-- ==== Sys2Proof/Machine/Drivers.lean ====
section
/-!
DEFINITION. The module's side of the cell-driver contract (chapter 10) and of the return slots (chapter 09): bursts, STATUS, discovery, configuration, stored
scenes, driver firmware, cell faults, the field start of a lane, and the dictionary conditions of lanes and drivers.
-/

namespace Sys2Proof.Machine

/-- The first driver-table register of a position. -/
def kDrv (n p sub : Nat) : Key := kDriver (16 * n + p) sub
/-- The serial expected at a position; 0 when its entry is unused. -/
def entrySerial (s : State) (n p : Nat) : Nat := nat s (kDrv n p 1)

/-! ### What the module derives for a driver (R253, R262) -/

/-- `LIMIT_TABLE` of driver `d` by a calibration content. -/
def limitTable (s : State) (cal : Bytes) (d : Nat) : Bytes :=
  (List.range 1024).map fun o =>
    let c := nat s (kDriver d 3) + o
    let flags := byteAt cal (32 * c + 7)
    if o < nat s (kDriver d 4) ∧ flags.testBit 0 ∧ !flags.testBit 1 then BitVec.ofNat 8 (byteAt cal (32 * c + 8)) else 0

/-- `GROUP_TABLE` of driver `d` by a zone-map content. -/
def groupTable (s : State) (map : Bytes) (d : Nat) : Bytes :=
  let base := nat s (kDriver d 3)
  let mine := (records 32 map).filter fun r => zCount r != 0 && zGroup r ≤ 63
  (List.range 1024).map fun o =>
    match mine.find? fun r => o < nat s (kDriver d 4) && (zCells r).contains (base + o) with
    | some r => BitVec.ofNat 8 (zGroup r)
    | none => 0xFF

/-- The registers 0x0100 to 0x0113 of driver `d`'s configuration space (Table 10-8). -/
def scanRegisters (s : State) (d : Nat) : Bytes :=
  let g := nat s (kDriver d 5)
  let f := nat s (kDriver d 0xE)
  leBytes 1 (g / 256) ++ leBytes 1 (g % 256) ++ leBytes 2 (nat s (kDriver d 4)) ++ leBytes 1 (nat s (kDriver d 6)) ++ leBytes 4 (nat s (kDriver d 7))
    ++ leBytes 1 (nat s (kDriver d 8)) ++ leBytes 2 (nat s (kScan 3)) ++ leBytes 2 (fieldPeriod s / 1000) ++ leBytes 1 (f % 256) ++ leBytes 1 (f / 256)
    ++ leBytes 2 (num s (kScan 4) % 65536).toNat ++ leBytes 2 (nat s (kScan 5))

/-- The derived content of 0x0100 to 0x0FFF; reserved bytes are 0. -/
def derivedConfig (s : State) (d : Nat) : Bytes :=
  scanRegisters s d ++ List.replicate (0x300 - 20) 0 ++ limitTable s (domain s kCalibration) d ++ groupTable s (domain s kZoneMap) d
    ++ List.replicate 0x400 0

/-- CONFIG_WRITE of `data` at `addr`, at most 1,022 bytes a record (Table 9-6). -/
def configWrite (s : State) (n p : Nat) : Nat → Nat → Bytes → State
  | 0, _, _ => s
  | f + 1, addr, data =>
      if data = [] then s
      else configWrite (queueControl s n p 0x20 (leBytes 2 addr ++ data.take 1022)) n p f (addr + 1022) (data.drop 1022)

/-- The stored-scene codes of driver `d`: SAFE (1) or EGRESS (2). -/
def sceneCodes (s : State) (scene d : Nat) : Bytes :=
  let b := slice (domain s (0x340000 + scene)) (2048 * d) 2048
  b ++ List.replicate (2048 - b.length) 0

/-- SAFE_SCENE_LOAD of a whole scene: records of at most 510 codes, the last with LAST (R261, R262). -/
def sceneLoad (s : State) (n p scene : Nat) : State :=
  let b := sceneCodes s scene (16 * n + p)
  [(0, 510, 0), (510, 510, 0), (1020, 4, 1)].foldl (fun t x =>
    queueControl t n p 0x23 ([BitVec.ofNat 8 scene, BitVec.ofNat 8 x.2.2] ++ leBytes 2 x.1 ++ slice b (2 * x.1) (2 * x.2.1))) s

/-- The return ceiling of a lane (Tables 9-7, 9-12). -/
def ceilingOf (s : State) (n : Nat) : Nat :=
  if (lane s n).version = 1 then 32 else if fieldRate s = 2000 then 128 else if fieldRate s = 4000 then 64 else 32

/-! ### Work at a lane start (Table 10-13, R265 to R267) -/

/-- Step 3 begins: the module reads CONFIG_CRC. -/
def startWork (s : State) (n p : Nat) : State :=
  if (pos s n p).work = .idle ∧ inTable s n p then
    queueControl (putPos s n p { pos s n p with work := .config }) n p 0x21 (leBytes 2 0x14 ++ leBytes 2 4)
  else s

/-- The firmware blocks of an image from an offset on, at most 1,016 bytes each. -/
def fwBlocks (image : Nat) (b : Bytes) : Nat → Nat → List Bytes
  | 0, _ => []
  | f + 1, off => if off < b.length then (leBytes 2 image ++ [0, 0] ++ leBytes 4 off ++ slice b off 1016) :: fwBlocks image b f (off + 1016) else []

/-- The FIRMWARE_START of an image. -/
def fwStart (image : Nat) (b : Bytes) : Bytes := leBytes 2 image ++ [0, 0] ++ leBytes 4 b.length ++ leBytes 4 (crc32 b)

/-- A driver's firmware load ends without RESULT 3 (R267). -/
def fwFailed (s : State) (n p : Nat) : State :=
  let s1 := putPos s n p { pos s n p with work := .done }
  laneFault (setNum s1 (kDrv n p 0xA) (if (pos s n p).fwVersion = 0 then 4 else 5)) n 1 p
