-- ==== Sys2Proof/Machine/Flags.lean ====
section
/-!
DEFINITION. The flags of ESTAT and the saturating computations that set them (R190), the end of an instruction with its loop units (R194), and
the fetch check (R193).
-/

namespace Sys2Proof.Machine

/-- Bit 0 of ESTAT: SSAT, a scalar clamp. -/
abbrev flagSsat : Word := 1
/-- Bit 1 of ESTAT: VSAT, a vector clamp. -/
abbrev flagVsat : Word := 2
/-- Bit 2 of ESTAT: ASAT, an accumulator clamp. -/
abbrev flagAsat : Word := 4

/-- Set a sticky flag when a clamp happened (R190). -/
def mark (e : Engine) (f : Word) (clamped : Bool) : Engine := if clamped then { e with estat := e.estat ||| f } else e

/-- sat_s16: the value as 16 bits, and whether it was clamped. -/
def satS16 (x : Int) : Half × Bool := (BitVec.ofInt 16 (clampInt (-32768) 32767 x), decide (x < -32768 ∨ 32767 < x))
/-- sat_u16: the value as 16 bits, and whether it was clamped. -/
def satU16 (x : Int) : Half × Bool := (BitVec.ofInt 16 (clampInt 0 65535 x), decide (x < 0 ∨ 65535 < x))
/-- Saturation to a signed 32-bit value. -/
def satS32 (x : Int) : Word × Bool :=
  (BitVec.ofInt 32 (clampInt (-2147483648) 2147483647 x), decide (x < -2147483648 ∨ 2147483647 < x))
/-- R197: the clamp of an accumulator lane to signed 40 bits. -/
def satAcc (x : Int) : Int × Bool :=
  (clampInt (-(2 ^ 39)) (2 ^ 39 - 1) x, decide (x < -(2 ^ 39) ∨ 2 ^ 39 - 1 < x))
/-- A lane with no clamp. -/
def plain (x : Half) : Half × Bool := (x, false)

/-- Whether a loop unit runs: active with a count above 0. -/
def LoopUnit.on (u : LoopUnit) : Bool := u.active && u.count != 0

/-- R194: LU0 at the end of an instruction. -/
def endLoop0 (e : Engine) : Engine :=
  if e.lu0.on && e.lu0.last == e.pc then
    if 1 < e.lu0.count then { e with lu0 := { e.lu0 with count := e.lu0.count - 1 }, pc := e.lu0.start }
    else { e with lu0 := { e.lu0 with count := 0 }, pc := e.pc + 1 }
  else { e with pc := e.pc + 1 }

/-- R194: the end of an instruction: LU1 is evaluated first, LU0 only once LU1 has ended; otherwise the next instruction follows. -/
def advance (e : Engine) : Engine :=
  if e.lu1.on && e.lu1.last == e.pc then
    if 1 < e.lu1.count then { e with lu1 := { e.lu1 with count := e.lu1.count - 1 }, pc := e.lu1.start }
    else endLoop0 { e with lu1 := { e.lu1 with count := 0 } }
  else endLoop0 e

/-- R194: a unit is left inactive by a jump whose target lies outside its body. -/
def leaveLoop (u : LoopUnit) (target : Nat) : LoopUnit :=
  if u.start ≤ target ∧ target ≤ u.last then u else { u with active := false }

/-- A taken branch or jump. -/
def jumpTo (e : Engine) (target : Nat) : Engine :=
  { e with pc := target, lu0 := leaveLoop e.lu0 target, lu1 := leaveLoop e.lu1 target }

/-- Instructions of an engine's code. -/
def codeSize (e : Engine) : Nat := e.code.length / 4

/-- Issue of an instruction on engine `k`: an engine that is not in its tick or is stalled executes nothing; a fetch beyond the code raises
PC_RANGE (R193). -/
def issue (k : Nat) (s : State) (f : Engine → State) : State :=
  let e := engine s k
  if !e.active || e.stall.isSome then s
  else if codeSize e ≤ e.pc then engineException s k 7
  else f e

/-- An instruction that only changes its engine and goes on. -/
def simple (k : Nat) (s : State) (f : Engine → Engine) : Host.Outcome State Fault Refusal :=
  .next (issue k s fun e => putEngine s k (advance (f e)))

/-- A scalar result into S[D]. -/
def scalar (k : Nat) (d : Nat) (s : State) (f : Engine → Word) : Host.Outcome State Fault Refusal :=
  simple k s fun e => setS e d (f e)

/-- A saturated scalar result into S[D], with SSAT (R190). -/
def scalarSat (k : Nat) (d : Nat) (s : State) (f : Engine → Word × Bool) : Host.Outcome State Fault Refusal :=
  simple k s fun e => mark (setS e d (f e).1) flagSsat (f e).2

/-- R189: one lane of a predicated vector result. -/
def writeLane (old : Engine) (d : Nat) (g : Pred) (f : Nat → Half × Bool) (e : Engine) (i : Nat) : Engine :=
  if laneOn old g.pg i then mark (setV e d i (f i).1) flagVsat (f i).2
  else if g.pz then setV e d i 0 else e

/-- R189, R190: a predicated vector result, every source read before any lane is written. -/
def writeLanes (old : Engine) (d : Nat) (g : Pred) (f : Nat → Half × Bool) (e : Engine) : Engine :=
  (List.range 8).foldl (writeLane old d g f) e

/-- A vector instruction into V[D]. -/
def vector (k : Nat) (d : Nat) (g : Pred) (s : State) (f : Engine → Nat → Half × Bool) : Host.Outcome State Fault Refusal :=
  simple k s fun e => writeLanes e d g (f e) e

/-- R197: one lane of a predicated accumulator result. -/
def writeAcc (old : Engine) (d : Nat) (g : Pred) (f : Nat → Int) (e : Engine) (i : Nat) : Engine :=
  if laneOn old g.pg i then mark (setA e d i (satAcc (f i)).1) flagAsat (satAcc (f i)).2
  else if g.pz then setA e d i 0 else e

/-- An instruction into accumulator A[D]. -/
def accumulate (k : Nat) (d : Nat) (g : Pred) (s : State) (f : Engine → Nat → Int) : Host.Outcome State Fault Refusal :=
  simple k s fun e => (List.range 8).foldl (writeAcc e d g (f e)) e

/-- R198: the bits of a comparison into P[D]; an inactive bit keeps its value or becomes 0. -/
def compareBits (e : Engine) (d : Nat) (g : Pred) (f : Nat → Bool) : Byte :=
  BitVec.ofNat 8 ((List.range 8).foldl (fun x i =>
    x + (if (if laneOn e g.pg i then f i else if g.pz then false else (pReg e d).getLsbD i) then 2 ^ i else 0)) 0)

/-- A compare into P[D]. -/
def compare (k : Nat) (d : Nat) (g : Pred) (s : State) (f : Engine → Nat → Bool) : Host.Outcome State Fault Refusal :=
  simple k s fun e => setP e d (compareBits e d g (f e))

/-- R189: a sum over the active lanes. -/
def laneSum (e : Engine) (pg : Nat) (f : Nat → Int) : Int :=
  (List.range 8).foldl (fun x i => if laneOn e pg i then x + f i else x) 0

end Sys2Proof.Machine
end

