/-- VMSB (R197): A := A − s(a) × s(b), clamped to 40 bits with ASAT. -/
def execVmsb (k : Fin 16) (d : Fin 4) (a b : Fin 16) (g : Pred) (s : State) : Host.Outcome State Fault Refusal :=
  accumulate k d g s fun e i => aLane e d i - (vLane e a i).toInt * (vLane e b i).toInt

/-- VACC_SET (R197): A := s(a) << SH. -/
def execVaccSet (k : Fin 16) (d : Fin 4) (a : Fin 16) (sh : Fin 24) (g : Pred) (s : State) : Host.Outcome State Fault Refusal :=
  accumulate k d g s fun e i => (vLane e a i).toInt * ((2 ^ sh.val : Nat) : Int)

/-- VACCU_SET (R197): A := u(a) << SH. -/
def execVaccuSet (k : Fin 16) (d : Fin 4) (a : Fin 16) (sh : Fin 24) (g : Pred) (s : State) : Host.Outcome State Fault Refusal :=
  accumulate k d g s fun e i => ((vLane e a i).toNat : Int) * ((2 ^ sh.val : Nat) : Int)

/-- VRD_S (R197): V[D] := sat_s16(rnd(A, SH)), with VSAT. -/
def execVrdS (k d : Fin 16) (a : Fin 4) (sh : Fin 32) (g : Pred) (s : State) : Host.Outcome State Fault Refusal :=
  vector k d g s fun e i => satS16 (rnd (aLane e a i) sh)

/-- VRD_U (R197): V[D] := sat_u16(rnd(A, SH)), with VSAT. -/
def execVrdU (k d : Fin 16) (a : Fin 4) (sh : Fin 32) (g : Pred) (s : State) : Host.Outcome State Fault Refusal :=
  vector k d g s fun e i => satU16 (rnd (aLane e a i) sh)

/-- VRD_W (R197): V[D] := rnd(A, SH) mod 2¹⁶, with no flag. -/
def execVrdW (k d : Fin 16) (a : Fin 4) (sh : Fin 32) (g : Pred) (s : State) : Host.Outcome State Fault Refusal :=
  vector k d g s fun e i => plain (BitVec.ofInt 16 (rnd (aLane e a i) sh))

/-- VCEQ (R198): bit i of P[D] is the equality of lane i. -/
def execVceq (k : Fin 16) (d : Fin 8) (a : Fin 16) (b : VB) (g : Pred) (s : State) : Host.Outcome State Fault Refusal :=
  compare k d g s fun e i => vLane e a i == vbLane e b i

/-- VCNE (R198): bit i of P[D] is the inequality of lane i. -/
def execVcne (k : Fin 16) (d : Fin 8) (a : Fin 16) (b : VB) (g : Pred) (s : State) : Host.Outcome State Fault Refusal :=
  compare k d g s fun e i => vLane e a i != vbLane e b i

/-- VCLT (R198): bit i of P[D] is the signed less-than of lane i. -/
def execVclt (k : Fin 16) (d : Fin 8) (a : Fin 16) (b : VB) (g : Pred) (s : State) : Host.Outcome State Fault Refusal :=
  compare k d g s fun e i => (vLane e a i).slt (vbLane e b i)

/-- VCLE (R198): bit i of P[D] is the signed less-or-equal of lane i. -/
def execVcle (k : Fin 16) (d : Fin 8) (a : Fin 16) (b : VB) (g : Pred) (s : State) : Host.Outcome State Fault Refusal :=
  compare k d g s fun e i => (vLane e a i).sle (vbLane e b i)

/-- VCLTU (R198): bit i of P[D] is the unsigned less-than of lane i. -/
def execVcltu (k : Fin 16) (d : Fin 8) (a : Fin 16) (b : VB) (g : Pred) (s : State) : Host.Outcome State Fault Refusal :=
  compare k d g s fun e i => (vLane e a i).ult (vbLane e b i)

/-- VCLEU (R198): bit i of P[D] is the unsigned less-or-equal of lane i. -/
def execVcleu (k : Fin 16) (d : Fin 8) (a : Fin 16) (b : VB) (g : Pred) (s : State) : Host.Outcome State Fault Refusal :=
  compare k d g s fun e i => (vLane e a i).ule (vbLane e b i)

/-- PAND (R198). -/
def execPand (k : Fin 16) (d a b : Fin 8) (s : State) : Host.Outcome State Fault Refusal :=
  simple k s fun e => setP e d (pReg e a &&& pReg e b)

++++++

Exercise: Starting at the line that has "(R261, R262). -/" and ending at the line that has "reads CONFIG_CRC. -/", please write out the lines above exactly, leaving out all others.

Output below:
/-- SAFE_SCENE_LOAD of a whole scene: records of at most 510 codes, the last with LAST (R261, R262). -/
def sceneLoad (s : State) (n p scene : Nat) : State :=
  let b := sceneCodes s scene (16 * n + p)
  [(0, 510, 0), (510, 510, 0), (1020, 4, 1)].foldl (fun t x =>
    queueControl t n p 0x23 ([BitVec.ofNat 8 scene, BitVec.ofNat 8 x.2.2] ++ leBytes 2 x.1 ++ slice b (2 * x.1) (2 * x.2.1))) s

/-- The return ceiling of a lane (Tables 9-7, 9-12). -/
def ceilingOf (s : State) (n : Nat) : Nat :=
  if (lane s n).version = 1 then 32 else if fieldRate s = 2000 then 128 else if fieldRate s = 4000 then 64 else 32

/-! ### Work at a lane start (Table 10-13, R265 to R267) -/

/-- Step 3 begins: the module reads CONFIG_CRC. -/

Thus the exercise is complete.